#### [The problem]
Please copy every line of the records below that holds the word "ldImmOtherByte".

Start of Provided entries

-- ==== Sys2Proof/Word.lean ====
section
/-! DEFINITION. The machine's bit-vector types (spec/00_scope.md R3, R7): a 16-bit word, an 8-bit address (of code and of
data, and the width of the program counter) and an 8-bit byte of a word. -/

namespace Sys2Proof

/-- A register, memory or instruction word: 16 bits (R3, R9, R35, R53). -/
abbrev Word := BitVec 16

/-- One byte of a word: 8 bits; the width of the data fields `D` and `V` (R7, R55). -/
abbrev Byte := BitVec 8

/-- A word address and the program counter: 8 bits (R3, R16, R35). -/
abbrev Addr := BitVec 8

end Sys2Proof
end

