-- ==== Sys2Proof/Machine/LoadStore.lean ====
section
/-! DEFINITION. LD in its two forms and ST (spec/40_ld_st.md R73 to R75). None writes a status bit (D12). Each meaning is the
execute phase alone: PC has already been advanced by the fetch phase (R20). -/

namespace Sys2Proof.Machine

/-- LD, direct: `x[R] <- MemRead(D, 1)` (R73). -/
def execLdDirect (r : Reg) (d : Addr) (s : State) : Host.Outcome State Fault Refusal :=
  s.reading [.data d] (s.setReg r (s.memRead d))

/-- LD, immediate: one byte of `x[R]` becomes D, the other as `LD_IMM_OTHER_BYTE` says (R74). It marks as
written only what it writes, and raises no `UnwrittenRead`: under `preserve` that is R97's own exemption; under `zero` R97 is
silent where R13 and R74 have the load read the old register, and that it completes there is a DESIGN CHOICE (log 17, unsafe). -/
def execLdImm (r : Reg) (b : ByteSel) (d : Byte) (s : State) : Host.Outcome State Fault Refusal :=
  s.reading []
    ((s.putReg r (loadByte s.cfg.ldImmOtherByte b (s.reg r) d)).markWritten
      (loadByteMarks s.cfg.ldImmOtherByte r b))

/-- ST: `MemWrite(A, 1, x[R])` (R75). -/
def execSt (r : Reg) (a : Addr) (s : State) : Host.Outcome State Fault Refusal :=
  s.reading [.reg r] (s.memWrite a (s.reg r))

end Sys2Proof.Machine
end

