-- ==== Sys2Proof/Machine/Step.lean ====
section
/-! DEFINITION. One step of the machine: one whole instruction cycle (spec/10_state.md R23). -/

namespace Sys2Proof.Machine

/-- Fetch, decode, execute. -/
def step (s : State) : Host.Outcome State Fault Refusal :=
  match Sys2Proof.Machine.fetch s with
  | .run i t => Sys2Proof.Machine.exec i t
  | .stop f => .fault f

/-- `s` with the instruction whose bits are `w` stored where the next step fetches (log 6). -/
def State.withFetchWord (s : State) (nbits w : Nat) : State :=
  s.placeCode (Sys2Proof.tableWord nbits w)

end Sys2Proof.Machine
end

End of Provided entries

#### [Written solution]
    ((s.putReg r (loadByte s.cfg.ldImmOtherByte b (s.reg r) d)).markWritten
      (loadByteMarks s.cfg.ldImmOtherByte r b))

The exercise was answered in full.